Looking into the ipfs paper for some clarity on blocks vs files, are they the same?

September 29

Still focused on reading. Relevant literature - "TERA: Topic-based Event Routing for peer-to-peer Architectures" (one of the solutions covered in XL pubsub). Next efforts will be put into more recent literature and the creation of hack project around integrating IPFS pubsub in a multiplayer web based game.
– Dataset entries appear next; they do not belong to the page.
/-- The line rate of R330, at the rows where the set of windows that cover a row changes, and the buffers of
R331. -/
def State.rateOk (s : State) (w : Watch) : Bool :=
  let q := s.pixProg w
  let ws := s.stemWins w
  (q.windows.flatMap (fun p => [p.y0, p.y0 + p.height])).all (fun y =>
    ((ws.filter (fun x => decide (x.1.y0 ≤ y) && decide (y < x.1.y0 + x.1.height))).map (fun x => x.2.demand x.1)).sum ≤ q.rowCycles y) &&
  decide ((ws.map (fun x => (x.2.kh + 2) * x.2.wIn x.1 * x.2.cin * x.2.t + 32 * x.2.taps)).sum ≤ 131072)

/-- Bounds of a spectral-front configuration (R333) for blocks of `len` samples. -/
def SpecConf.ok (c : SpecConf) (b : List Byte) (units len : Nat) : Bool :=
  byteAt b 0 == 2 && inRange 8 10 c.nlog && decide (c.window ≤ 3) && decide (c.hop ≤ 1) && inRange 1 64 c.bands &&
  decide (c.avg ≤ 1) && decide (c.outExp ≤ 254) && zeroAt b 7 1 && zeroAt b 0x18 40 && units == 5 && decide (c.n ≤ len) &&
  c.outOff % 512 == 0 && c.outStride % 512 == 0 && decide (64 + 64 * c.lines len ≤ c.outStride) &&
  (c.table.zipIdx).all (fun e => if e.2 < c.bands then decide (e.1.1 ≤ c.n / 2) && decide (e.1.2 ≤ c.n / 2) else e.1 == (0, 0))

/-- 0x0F: a configuration breaks its bounds. -/
def State.badStem (s : State) (w : Watch) : Bool :=
  match w.entry.inputKind with
  | 1 =>
    (s.pixProg w).windows.any (fun p =>
      match s.stemRec? w.entry p, s.stemConf? w.entry p with
      | some r, some c =>
        !c.ok (slice r.body 8 64) r.units p || !c.weightsOk r.unitData || !s.historyOk w p c || !s.headRecOk w c.headRec
      | _, _ => false) || !s.rateOk w
  | 2 =>
    let q := s.adcSeq w
    q.chains.any (fun c =>
      match (if c.spectral then s.tensor? w.entry c.stemRec else none), s.specConf? w.entry c with
      | some r, some x => !x.ok r.unitData r.units q.blockLen || !s.headRecOk w x.headRec
      | _, _ => false)
  | _ => false

/-! ### Programs: 0x10, 0x11 -/

/-- 0x10: the main PROGRAM records against the core mask, and their ENTRY (R363). -/
def State.badPrograms (s : State) (w : Watch) : Bool :=
  (s.mains w.entry).length != w.coreList.length ||
  (s.mains w.entry).any (fun r => decide (min r.bundles 4096 ≤ r.entryIndex))

/-- A slot 13 syllable that an ordered watch may not hold (R425). -/
def orderedBad (x : Nat) : Bool :=
  sClass x == 11 && (bitN x 43 || sOp x == 8 || sOp x == 9 || (5 ≤ sOp x && decide (sOp x ≤ 7) && !bitN x 45))

/-- 0x11: a program of an ORDERED watch holds such a syllable. -/
def State.badOrdered (s : State) (w : Watch) : Bool :=
  w.flag 7 && (s.programs w.entry).any (fun r =>
    (List.range r.bundles).any (fun i => orderedBad (leAt r.body (8 + 128 * i + 104) 8)))

/-! ### REQUANT_TABLE: 0x12 (R499 to R502) -/

/-- A group entry (R500, R502). -/
def State.groupOk (s : State) (e : WatchEntry) (b : List Byte) (layers : Nat) : Bool :=
  let fl := byteAt b 3
  let n := byteAt b 2
  let alt := leAt b 4 2
  decide (fl < 4) && inRange 1 8 n && zeroAt b 6 10 && decide (leAt b 0 2 + n ≤ layers) && decide (fl ≠ 3) &&
  (decide (fl ≠ 1) || alt != 0xFFFF) &&
  (alt == 0xFFFF || (decide (e.progFirst ≤ alt) && decide (alt < e.progFirst + e.progCount) &&
    match s.record? 3 alt with
    | some r => r.progKind == 1
    | none => false))

/-- A layer entry against a body of n bytes (R501, R502). -/
def layerOk (b : List Byte) (n : Nat) : Bool :=
  let ch := leAt b 2 2
  let rq := leAt b 4 4
  let bias := leAt b 8 4
  decide (byteAt b 0 ≤ 1) && decide (byteAt b 1 ≤ 9) && inRange 1 4096 ch && rq % 64 == 0 && zeroAt b 12 4 &&
  decide (rq + 8 * ch ≤ n) && (bias == 0xFFFFFFFF || (bias % 64 == 0 && decide (bias + 4 * ch ≤ n)))

/-- 0x12: the REQUANT_TABLE that the watch names. -/
def State.badQuant (s : State) (w : Watch) : Bool :=
  match s.quant? w with
  | none => false
  | some r =>
    let b := r.body
    let n := b.length
    let gt := leAt b 4 4
    let lt := leAt b 8 4
    let ab := leAt b 0xC 4
    let gs := leAt b 0 2
    let ls := leAt b 2 2
    !(decide (64 ≤ n) && inRange 1 256 gs && inRange 1 2048 ls && gt % 64 == 0 && lt % 64 == 0 && ab % 64 == 0 && zeroAt b 0x10 48 &&
      decide (gt + 16 * gs ≤ n) && decide (lt + 16 * ls ≤ n) && (ab == 0 || decide (ab + 64 ≤ n)) &&
      (List.range gs).all (fun g => s.groupOk w.entry (slice b (gt + 16 * g) 16) ls) &&
      (List.range ls).all (fun l => layerOk (slice b (lt + 16 * l) 16) n) && decide (4096 ≤ w.entry.ckptSize))

/-! ### Adaptation: 0x13 (R513, R515) -/

/-- Bounds of an adaptation block (R513). -/
def adaptOk (b : AdaptBlock) (raw : List Byte) : Bool :=
  [b.headDesc, b.stateOff, b.serviceOff, b.ringOff].all (fun a => a % 64 == 0) && inRange 1 64 b.ringLen && decide (b.slot ≤ 3) &&
  decide (b.lrShift ≤ 31) && decide (b.wqShift ≤ 15) && decide (b.bqShift ≤ 31) && decide (b.selfMode ≤ 1) &&
  decide (1 ≤ b.commitEvery) && zeroAt raw 0x1D 35

/-- 0x13: the adaptation block of an ADAPT watch. -/
def State.badAdapt (s : State) (w : Watch) : Bool :=
  w.flag 6 &&
  match s.adaptBlock? w, s.quant? w with
  | some b, some r =>
    let raw := slice r.body (leAt r.body 0xC 4) 64
    let base := w.entry.hbrBase
    let at_ := base + b.headDesc
    let desc := s.hbrBytesAt at_ 128
    let d := HeadDesc.read desc
    let a := s.adaptArea w b
    let ring := b.ringLen * (64 + alignUp d.nIn 64)
    let ss := serviceSize d.nIn d.nOut
    let tensors := (List.range w.entry.tensorCount).filterMap (fun i => s.record? 4 (w.entry.tensorFirst + i))
    let kept := w.entry.persist.filter (fun p => p.2 != 0)
    let inKept := fun (x n : Nat) => kept.any (fun p => within x n p.1 p.2)
    let inRec := fun (x n : Nat) => (s.placedOf w.entry).any (fun p => within (base + x) n p.load p.placed)
    !(adaptOk b raw && d.kind == 0 && d.ok desc && tensors.any (fun p => within at_ 128 p.load p.placed) &&
      decide (a.size ≤ 32704) && inKept b.stateOff a.size && inKept b.ringOff ring &&
      [b.serviceOff, b.serviceOff + ss].all (fun x => inKept x ss || inRec x ss) &&
      apart [(b.stateOff, a.size), (b.ringOff, ring), (b.serviceOff, 2 * ss)] &&
      s.watches.all (fun o => o.entry.num == w.entry.num ||
        match s.adaptBlock? o with
        | some x => x.slot != b.slot
        | none => true) &&
      (b.selfMode ≠ 1 || decide (b.baseClass < d.nOut)))
  | _, _ => true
Package managers over IPFS

What would be the main benefits of having package managers over IPFS? A truly distributed package manager, no need for complex infrastructures to deal with a centralized source which can easily become a bottleneck. There are already some implementations like gx which might be a good starting point to look at but probably lacks in terms of having a well defined and established package manager to compare it to (unlike Node and NPM for example, or dpkg and debian). By the end, one of the main goals here would be to compare any possible implementation(s) over IPFS with a real live one in terms of resilience, performance, correctness, etc.